Bishop of Vrhbosna in Bosnia and Herzegovina

Pero Sudar (born 3 July 1951) was an auxiliary bishop of Vrhbosna in Bosnia and Herzegovina.

== Priesthood ==

Sudar was ordained priest of the Archdiocese of Vrhbosna on June 29, 1977. In 1977 he served as parochial vicar at Church of the Assumption of the Blessed Virgin Mary in Komušina near Teslić in Bosnia and Herzegovina. After that, he went to Rome where he received a doctorate in canon law at Pontifical Urbaniana University.

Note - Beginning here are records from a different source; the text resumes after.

-- ==== Sys2Proof/Certificates/Slice0/Obligations.lean ====
section
/-! DEFINITION. What is claimed of the machine: the results and frames of its commands, when they complete, the promises the spec
makes about the whole package, and the invariants every step keeps. -/

open Sys2Proof Sys2Proof.Machine

/-! ### Program instructions: results and frames -/

/-- The result of one of the eight arithmetic and logic instructions of opcode `op`, whose field D may hold up to `d` in the register
form; `f` answers the result of (word, first operand, second operand) (spec/06 R142). Nothing else in the package changes. -/
def Sys2Proof.Claims.AluResult (op d : Nat) (mk : Cl → W64 → Instr) (f : W64 → W64 → W64 → W64) : Prop :=
  ∀ (s : State) (g : Cl) (w : W64) (c : Cmd) (i : Inst) (ws : List W64),
    s.Issues g w c i ws → opOf w = op → aluFaults w d = [] →
    exec (mk g w) s = .next (s.goes g ((i.setS (fA w) (f w (i.s (fB w)) (i.opB w))).advance 1))

/-- ADD, SUB, MUL, AND, OR, XOR, SHL and SHR in the register and the immediate form (spec/06 R142): register A takes the result,
the instance goes on by one word, and nothing else in the package changes. -/
def Obligations.ScalarArithmeticResult : Prop :=
  Claims.AluResult 0x10 0 .add (fun _ a b => a + b)
  ∧ Claims.AluResult 0x11 0 .sub (fun _ a b => a - b)
  ∧ Claims.AluResult 0x12 0 .mul (fun _ a b => a * b)
  ∧ Claims.AluResult 0x13 0 .and (fun _ a b => a &&& b)
  ∧ Claims.AluResult 0x14 0 .or (fun _ a b => a ||| b)
  ∧ Claims.AluResult 0x15 0 .xor (fun _ a b => a ^^^ b)
  ∧ Claims.AluResult 0x16 0 .shl (fun _ a b => a <<< (b.toNat % 64))
  ∧ Claims.AluResult 0x17 1 .shr (fun w a b =>
      if fD w = 1 then a.sshiftRight (b.toNat % 64) else a >>> (b.toNat % 64))

/-- LDI, CMP, CSRR and CSRW (spec/06 R143, R144, R146, spec/05 R108): the named register, predicate or seed takes its value, and
nothing else changes but the free draw that CSR CYCLE takes and the CYCLE last read. A write to p0 is discarded; a zero seed is stored as 1. -/
def Obligations.MoveAndCompareResult : Prop :=
  ∀ (s : State) (g : Cl) (w : W64) (c : Cmd) (i : Inst) (ws : List W64), s.Issues g w c i ws →
    (opOf w = 0x18 → fld w 46 33 = 0 → exec (.ldi g w) s = .next (s.goes g ((i.setS (fA w)
      (if fld w 32 32 = 1 then BitVec.ofNat 64 (low w * 2 ^ 32 + (i.s (fA w)).toNat % 2 ^ 32)
       else BitVec.ofInt 64 (sext 32 (low w)))).advance 1)))
    ∧ (∀ b, opOf w = 0x19 → fld w 48 47 = 0 → fld w 32 32 = 0 → (if fld w 31 31 = 1 then fC w = 0 else fld w 30 0 = 0) →
        condInt (fld w 36 33) (i.s (fB w)) (i.opB w) = some b →
        exec (.cmp g w) s = .next (s.goes g ((i.setP (fld w 51 49) b).advance 1)))
    ∧ (∀ x, opOf w = 0x1C → fld w 46 12 = 0 → s.csr c g i (fld w 11 0) = some x →
        exec (.csrr g w) s = .next ((if fld w 11 0 = 0x012 then s.bump else s).goes g
          (((if fld w 11 0 = 0x012 then { i with cycle := s.cyclesOf g i } else i).setS (fA w) x).advance 1)))
    ∧ (opOf w = 0x1D → fld w 46 0 = 0 → exec (.csrw g w) s = .next (s.goes g (Inst.advance
        { i with gen := if (i.s (fA w)).setWidth 32 = (0 : W32) then 1 else (i.s (fA w)).setWidth 32 } 1)))
    ∧ (∀ b, i.setP 0 b = i)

After returning from Rome, he taught canon law at Vrhbosnian Theology and from 1989 to 1993 he held the office of Chancellor of The Archdiocesan Seminary in Sarajevo.

== Episcopal career ==

On May 28, 1993, Sudar was appointed auxiliary bishop of Vrhbosna and titular bishop of Selia by Pope John Paul II. He received his episcopal consecration on January 6, 1994, from Vinko Cardinal Puljić, with Franjo Cardinal Kuharić and Bishop Ćiril Kos serving as co-consecrators. He selected as his episcopal motto: "Mir vama". On October 18, 2019, Pope Francis accepted Sudar's resignation.